(Saved entries)
──────────
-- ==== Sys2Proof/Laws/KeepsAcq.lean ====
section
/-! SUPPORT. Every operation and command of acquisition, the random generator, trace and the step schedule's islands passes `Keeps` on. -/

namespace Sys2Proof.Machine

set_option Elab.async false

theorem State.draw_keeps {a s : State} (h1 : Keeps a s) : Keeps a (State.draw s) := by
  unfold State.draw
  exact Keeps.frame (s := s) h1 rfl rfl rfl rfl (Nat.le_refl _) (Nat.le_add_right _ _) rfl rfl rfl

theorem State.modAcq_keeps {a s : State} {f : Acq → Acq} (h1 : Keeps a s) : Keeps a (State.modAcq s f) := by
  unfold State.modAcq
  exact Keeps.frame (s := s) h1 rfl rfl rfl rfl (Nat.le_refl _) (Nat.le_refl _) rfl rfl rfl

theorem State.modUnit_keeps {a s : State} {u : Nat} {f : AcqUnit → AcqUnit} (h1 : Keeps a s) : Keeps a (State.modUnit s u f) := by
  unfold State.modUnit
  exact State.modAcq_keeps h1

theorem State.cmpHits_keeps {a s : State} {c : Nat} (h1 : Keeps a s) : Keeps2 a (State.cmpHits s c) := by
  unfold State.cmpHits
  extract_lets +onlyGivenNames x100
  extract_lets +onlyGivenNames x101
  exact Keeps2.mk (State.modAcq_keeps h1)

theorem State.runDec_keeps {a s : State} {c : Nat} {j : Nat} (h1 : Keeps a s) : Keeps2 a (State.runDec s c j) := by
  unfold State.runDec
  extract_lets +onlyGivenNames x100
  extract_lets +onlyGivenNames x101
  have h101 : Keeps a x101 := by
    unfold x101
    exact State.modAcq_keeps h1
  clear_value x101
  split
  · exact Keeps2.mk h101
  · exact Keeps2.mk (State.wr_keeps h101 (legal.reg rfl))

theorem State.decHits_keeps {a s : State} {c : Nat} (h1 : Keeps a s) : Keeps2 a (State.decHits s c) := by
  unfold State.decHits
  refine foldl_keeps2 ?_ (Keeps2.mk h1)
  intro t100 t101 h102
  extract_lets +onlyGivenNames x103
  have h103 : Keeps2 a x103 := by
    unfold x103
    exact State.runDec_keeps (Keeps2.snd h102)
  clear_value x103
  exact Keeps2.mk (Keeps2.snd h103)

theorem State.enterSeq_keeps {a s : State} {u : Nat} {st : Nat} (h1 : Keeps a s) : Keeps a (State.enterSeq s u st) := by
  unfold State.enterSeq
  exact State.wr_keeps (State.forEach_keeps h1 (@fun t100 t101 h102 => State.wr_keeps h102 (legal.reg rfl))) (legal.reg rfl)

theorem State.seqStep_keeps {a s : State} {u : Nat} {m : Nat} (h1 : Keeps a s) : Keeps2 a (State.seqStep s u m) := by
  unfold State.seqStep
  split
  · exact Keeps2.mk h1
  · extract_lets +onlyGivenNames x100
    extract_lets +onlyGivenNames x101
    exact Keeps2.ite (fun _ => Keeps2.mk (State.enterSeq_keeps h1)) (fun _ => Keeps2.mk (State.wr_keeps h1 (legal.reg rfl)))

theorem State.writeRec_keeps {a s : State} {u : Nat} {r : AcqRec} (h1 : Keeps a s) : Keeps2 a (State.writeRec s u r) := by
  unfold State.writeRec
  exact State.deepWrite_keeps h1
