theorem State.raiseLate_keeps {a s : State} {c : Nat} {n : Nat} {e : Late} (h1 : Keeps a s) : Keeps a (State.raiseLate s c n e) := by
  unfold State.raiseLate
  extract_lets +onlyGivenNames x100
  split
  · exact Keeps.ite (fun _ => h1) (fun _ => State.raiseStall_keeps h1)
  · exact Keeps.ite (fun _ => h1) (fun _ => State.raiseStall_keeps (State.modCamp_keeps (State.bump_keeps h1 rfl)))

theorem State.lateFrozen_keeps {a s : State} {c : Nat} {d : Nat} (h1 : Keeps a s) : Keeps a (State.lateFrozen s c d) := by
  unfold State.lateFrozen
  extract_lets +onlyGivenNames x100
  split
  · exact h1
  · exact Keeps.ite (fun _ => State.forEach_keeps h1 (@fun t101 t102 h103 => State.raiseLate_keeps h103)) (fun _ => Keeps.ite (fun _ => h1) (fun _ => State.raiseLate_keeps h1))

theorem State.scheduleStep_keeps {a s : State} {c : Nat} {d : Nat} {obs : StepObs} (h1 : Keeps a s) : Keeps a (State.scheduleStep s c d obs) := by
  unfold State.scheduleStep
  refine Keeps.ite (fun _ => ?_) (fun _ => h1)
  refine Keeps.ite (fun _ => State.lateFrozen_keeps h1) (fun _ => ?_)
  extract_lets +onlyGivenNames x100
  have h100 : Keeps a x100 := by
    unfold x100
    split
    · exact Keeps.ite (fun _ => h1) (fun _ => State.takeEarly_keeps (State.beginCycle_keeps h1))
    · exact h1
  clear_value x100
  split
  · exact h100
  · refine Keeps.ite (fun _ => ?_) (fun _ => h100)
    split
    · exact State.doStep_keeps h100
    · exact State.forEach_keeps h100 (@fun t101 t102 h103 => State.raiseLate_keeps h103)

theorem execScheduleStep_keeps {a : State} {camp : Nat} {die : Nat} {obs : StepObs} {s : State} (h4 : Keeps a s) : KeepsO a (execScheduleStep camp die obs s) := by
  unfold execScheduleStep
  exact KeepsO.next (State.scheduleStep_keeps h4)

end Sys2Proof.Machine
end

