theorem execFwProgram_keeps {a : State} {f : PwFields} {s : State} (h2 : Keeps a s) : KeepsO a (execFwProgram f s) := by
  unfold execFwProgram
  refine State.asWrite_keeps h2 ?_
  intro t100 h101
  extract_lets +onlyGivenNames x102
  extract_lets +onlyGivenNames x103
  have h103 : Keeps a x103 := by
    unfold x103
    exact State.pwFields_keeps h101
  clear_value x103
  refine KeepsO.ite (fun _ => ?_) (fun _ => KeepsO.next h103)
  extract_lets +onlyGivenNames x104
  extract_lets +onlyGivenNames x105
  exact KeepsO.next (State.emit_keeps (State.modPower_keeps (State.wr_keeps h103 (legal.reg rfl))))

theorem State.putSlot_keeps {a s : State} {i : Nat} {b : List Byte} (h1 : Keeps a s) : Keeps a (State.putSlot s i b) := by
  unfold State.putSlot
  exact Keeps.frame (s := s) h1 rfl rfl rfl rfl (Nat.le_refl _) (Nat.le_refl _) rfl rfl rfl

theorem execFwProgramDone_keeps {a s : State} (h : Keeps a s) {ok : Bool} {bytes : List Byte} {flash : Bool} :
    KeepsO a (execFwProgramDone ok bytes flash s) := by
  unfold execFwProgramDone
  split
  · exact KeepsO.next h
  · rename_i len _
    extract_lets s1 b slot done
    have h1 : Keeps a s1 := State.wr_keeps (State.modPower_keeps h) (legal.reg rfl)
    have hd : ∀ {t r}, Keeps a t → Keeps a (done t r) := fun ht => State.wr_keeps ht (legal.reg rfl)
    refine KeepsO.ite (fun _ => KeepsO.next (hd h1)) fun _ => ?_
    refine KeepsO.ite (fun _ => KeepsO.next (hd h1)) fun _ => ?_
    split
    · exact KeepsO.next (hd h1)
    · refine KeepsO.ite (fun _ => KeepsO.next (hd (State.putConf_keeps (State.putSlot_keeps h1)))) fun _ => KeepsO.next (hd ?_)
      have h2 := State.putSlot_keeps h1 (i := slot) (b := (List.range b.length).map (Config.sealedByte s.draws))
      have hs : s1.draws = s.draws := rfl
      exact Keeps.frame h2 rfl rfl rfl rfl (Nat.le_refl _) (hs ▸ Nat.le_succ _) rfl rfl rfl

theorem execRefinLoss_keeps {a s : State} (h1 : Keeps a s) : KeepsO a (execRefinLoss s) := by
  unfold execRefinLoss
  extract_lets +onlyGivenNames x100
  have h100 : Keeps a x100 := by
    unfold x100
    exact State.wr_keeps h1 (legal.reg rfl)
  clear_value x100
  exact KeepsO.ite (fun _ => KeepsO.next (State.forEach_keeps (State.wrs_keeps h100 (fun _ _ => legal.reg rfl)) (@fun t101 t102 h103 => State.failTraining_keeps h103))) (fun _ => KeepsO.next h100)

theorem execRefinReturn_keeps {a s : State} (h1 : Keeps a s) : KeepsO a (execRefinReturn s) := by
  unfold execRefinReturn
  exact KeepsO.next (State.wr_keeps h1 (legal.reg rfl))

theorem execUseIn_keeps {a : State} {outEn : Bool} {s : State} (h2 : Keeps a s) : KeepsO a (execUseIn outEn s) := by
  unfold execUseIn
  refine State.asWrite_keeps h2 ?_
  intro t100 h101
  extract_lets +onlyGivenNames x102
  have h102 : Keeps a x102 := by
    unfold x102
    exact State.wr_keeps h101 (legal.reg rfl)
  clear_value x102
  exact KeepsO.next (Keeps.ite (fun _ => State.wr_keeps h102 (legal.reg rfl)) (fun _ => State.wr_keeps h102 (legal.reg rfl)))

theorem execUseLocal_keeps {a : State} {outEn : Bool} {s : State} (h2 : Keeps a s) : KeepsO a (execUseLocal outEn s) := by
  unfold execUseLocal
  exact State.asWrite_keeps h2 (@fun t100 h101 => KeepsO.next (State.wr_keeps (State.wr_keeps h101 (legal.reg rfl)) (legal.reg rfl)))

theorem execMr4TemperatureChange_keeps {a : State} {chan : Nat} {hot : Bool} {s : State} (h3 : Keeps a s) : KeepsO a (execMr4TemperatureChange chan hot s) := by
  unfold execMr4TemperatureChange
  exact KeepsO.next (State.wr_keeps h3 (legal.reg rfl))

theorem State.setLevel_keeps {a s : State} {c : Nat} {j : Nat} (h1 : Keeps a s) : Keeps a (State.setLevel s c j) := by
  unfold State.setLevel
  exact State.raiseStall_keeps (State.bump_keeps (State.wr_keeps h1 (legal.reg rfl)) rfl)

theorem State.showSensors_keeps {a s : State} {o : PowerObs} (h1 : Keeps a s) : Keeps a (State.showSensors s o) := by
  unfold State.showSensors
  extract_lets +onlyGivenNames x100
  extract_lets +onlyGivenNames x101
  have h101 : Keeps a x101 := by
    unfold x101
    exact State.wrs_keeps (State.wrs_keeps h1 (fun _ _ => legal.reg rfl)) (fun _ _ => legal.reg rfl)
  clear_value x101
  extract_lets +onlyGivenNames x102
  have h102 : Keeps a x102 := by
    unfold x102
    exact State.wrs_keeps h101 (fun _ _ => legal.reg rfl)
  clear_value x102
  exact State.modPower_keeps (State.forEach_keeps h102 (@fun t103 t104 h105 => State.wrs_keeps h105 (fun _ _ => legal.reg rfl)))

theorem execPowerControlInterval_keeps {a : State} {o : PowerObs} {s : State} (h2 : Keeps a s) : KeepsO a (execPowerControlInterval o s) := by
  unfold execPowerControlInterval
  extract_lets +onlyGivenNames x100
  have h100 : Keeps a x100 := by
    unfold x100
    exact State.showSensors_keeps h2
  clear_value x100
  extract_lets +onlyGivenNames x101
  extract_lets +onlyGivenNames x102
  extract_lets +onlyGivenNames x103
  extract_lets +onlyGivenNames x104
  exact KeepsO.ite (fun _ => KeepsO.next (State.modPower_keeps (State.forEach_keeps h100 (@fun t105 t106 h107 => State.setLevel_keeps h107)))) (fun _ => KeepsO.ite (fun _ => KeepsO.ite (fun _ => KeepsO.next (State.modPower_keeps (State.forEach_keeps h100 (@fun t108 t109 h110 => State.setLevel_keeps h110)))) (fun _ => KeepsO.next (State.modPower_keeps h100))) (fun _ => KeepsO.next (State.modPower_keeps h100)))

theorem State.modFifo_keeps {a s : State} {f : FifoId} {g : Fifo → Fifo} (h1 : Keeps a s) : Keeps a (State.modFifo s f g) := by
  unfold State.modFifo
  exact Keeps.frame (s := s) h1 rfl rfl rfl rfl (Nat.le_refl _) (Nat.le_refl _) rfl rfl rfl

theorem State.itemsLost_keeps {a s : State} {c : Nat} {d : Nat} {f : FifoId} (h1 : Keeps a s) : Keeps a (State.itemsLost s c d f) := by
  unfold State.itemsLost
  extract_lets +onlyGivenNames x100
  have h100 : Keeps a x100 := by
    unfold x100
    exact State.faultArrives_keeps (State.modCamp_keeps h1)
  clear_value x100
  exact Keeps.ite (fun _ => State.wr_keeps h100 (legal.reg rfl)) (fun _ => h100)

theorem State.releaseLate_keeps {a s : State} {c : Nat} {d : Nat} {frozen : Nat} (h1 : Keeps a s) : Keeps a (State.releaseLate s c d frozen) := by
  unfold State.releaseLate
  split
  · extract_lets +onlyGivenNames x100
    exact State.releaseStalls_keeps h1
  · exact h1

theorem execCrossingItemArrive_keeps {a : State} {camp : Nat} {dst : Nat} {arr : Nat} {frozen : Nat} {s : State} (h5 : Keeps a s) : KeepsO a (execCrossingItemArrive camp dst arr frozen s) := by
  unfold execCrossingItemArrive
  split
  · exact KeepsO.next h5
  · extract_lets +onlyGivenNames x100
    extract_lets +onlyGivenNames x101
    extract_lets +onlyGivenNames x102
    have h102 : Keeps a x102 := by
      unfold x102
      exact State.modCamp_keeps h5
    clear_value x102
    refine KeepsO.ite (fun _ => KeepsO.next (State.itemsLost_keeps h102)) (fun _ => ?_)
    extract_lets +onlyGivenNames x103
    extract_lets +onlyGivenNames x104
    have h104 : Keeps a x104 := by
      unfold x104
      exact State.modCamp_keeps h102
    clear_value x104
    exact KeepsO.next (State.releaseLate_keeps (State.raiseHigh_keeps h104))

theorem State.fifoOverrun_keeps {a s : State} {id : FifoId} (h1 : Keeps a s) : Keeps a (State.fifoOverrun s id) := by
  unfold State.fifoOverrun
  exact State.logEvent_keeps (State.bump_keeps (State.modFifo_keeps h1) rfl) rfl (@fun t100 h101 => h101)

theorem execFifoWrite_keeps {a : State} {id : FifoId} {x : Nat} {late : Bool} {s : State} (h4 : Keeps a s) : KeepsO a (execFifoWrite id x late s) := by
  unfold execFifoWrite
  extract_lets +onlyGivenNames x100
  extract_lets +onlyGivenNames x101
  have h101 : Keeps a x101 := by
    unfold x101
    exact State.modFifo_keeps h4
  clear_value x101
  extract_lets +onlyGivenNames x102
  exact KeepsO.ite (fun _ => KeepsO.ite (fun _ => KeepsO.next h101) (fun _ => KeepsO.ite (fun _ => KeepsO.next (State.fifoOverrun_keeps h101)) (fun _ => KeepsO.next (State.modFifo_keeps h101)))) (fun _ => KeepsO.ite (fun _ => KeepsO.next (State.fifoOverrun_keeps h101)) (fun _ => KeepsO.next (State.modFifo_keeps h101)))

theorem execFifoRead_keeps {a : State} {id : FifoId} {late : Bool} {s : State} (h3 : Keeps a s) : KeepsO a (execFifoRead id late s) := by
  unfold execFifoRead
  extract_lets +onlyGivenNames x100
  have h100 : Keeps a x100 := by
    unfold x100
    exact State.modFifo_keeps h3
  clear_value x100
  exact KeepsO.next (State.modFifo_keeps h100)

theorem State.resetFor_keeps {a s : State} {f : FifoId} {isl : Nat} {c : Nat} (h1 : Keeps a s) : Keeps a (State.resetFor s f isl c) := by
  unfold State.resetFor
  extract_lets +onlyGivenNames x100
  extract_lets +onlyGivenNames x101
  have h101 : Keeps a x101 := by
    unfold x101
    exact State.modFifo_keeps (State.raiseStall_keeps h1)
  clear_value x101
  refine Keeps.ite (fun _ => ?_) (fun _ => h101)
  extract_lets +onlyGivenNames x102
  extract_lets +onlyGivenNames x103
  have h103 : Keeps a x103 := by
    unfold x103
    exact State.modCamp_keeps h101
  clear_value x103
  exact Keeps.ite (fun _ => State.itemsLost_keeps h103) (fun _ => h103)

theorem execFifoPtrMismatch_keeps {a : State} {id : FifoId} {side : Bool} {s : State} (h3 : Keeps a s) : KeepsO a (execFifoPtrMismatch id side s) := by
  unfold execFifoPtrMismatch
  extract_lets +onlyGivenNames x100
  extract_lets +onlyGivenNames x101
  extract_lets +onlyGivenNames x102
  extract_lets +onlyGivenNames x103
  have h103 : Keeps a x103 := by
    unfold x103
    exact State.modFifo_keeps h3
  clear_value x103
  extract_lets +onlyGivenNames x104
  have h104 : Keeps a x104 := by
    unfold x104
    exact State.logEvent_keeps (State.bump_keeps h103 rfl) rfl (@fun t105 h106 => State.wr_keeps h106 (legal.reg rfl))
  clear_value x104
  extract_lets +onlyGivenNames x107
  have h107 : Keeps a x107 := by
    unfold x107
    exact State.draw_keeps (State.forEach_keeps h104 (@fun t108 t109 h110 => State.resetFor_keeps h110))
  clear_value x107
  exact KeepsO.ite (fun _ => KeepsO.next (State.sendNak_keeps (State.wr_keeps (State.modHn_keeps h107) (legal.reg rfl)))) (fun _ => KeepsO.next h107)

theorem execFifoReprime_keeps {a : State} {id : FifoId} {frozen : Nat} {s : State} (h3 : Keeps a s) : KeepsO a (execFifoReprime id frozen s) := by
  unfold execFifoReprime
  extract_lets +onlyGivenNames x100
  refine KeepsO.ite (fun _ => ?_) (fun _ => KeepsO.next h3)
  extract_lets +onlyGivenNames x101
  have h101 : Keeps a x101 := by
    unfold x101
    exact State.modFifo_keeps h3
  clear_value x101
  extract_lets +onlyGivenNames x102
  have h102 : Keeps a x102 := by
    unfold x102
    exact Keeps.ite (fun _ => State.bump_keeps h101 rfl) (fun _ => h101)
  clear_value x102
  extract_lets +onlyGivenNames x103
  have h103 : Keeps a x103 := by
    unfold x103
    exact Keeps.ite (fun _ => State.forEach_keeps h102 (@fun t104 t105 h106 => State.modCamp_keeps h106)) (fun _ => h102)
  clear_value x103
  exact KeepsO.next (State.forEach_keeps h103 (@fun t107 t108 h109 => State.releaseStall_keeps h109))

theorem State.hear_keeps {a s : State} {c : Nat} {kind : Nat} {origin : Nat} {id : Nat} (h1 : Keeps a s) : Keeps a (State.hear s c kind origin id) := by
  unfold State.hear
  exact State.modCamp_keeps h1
──────────
• **Task statement**
Wherever a line contains the string "PowerObs", copy that line from the data.

• **Expected answer**
theorem State.showSensors_keeps {a s : State} {o : PowerObs} (h1 : Keeps a s) : Keeps a (State.showSensors s o) := by
theorem execPowerControlInterval_keeps {a : State} {o : PowerObs} {s : State} (h2 : Keeps a s) : KeepsO a (execPowerControlInterval o s) := by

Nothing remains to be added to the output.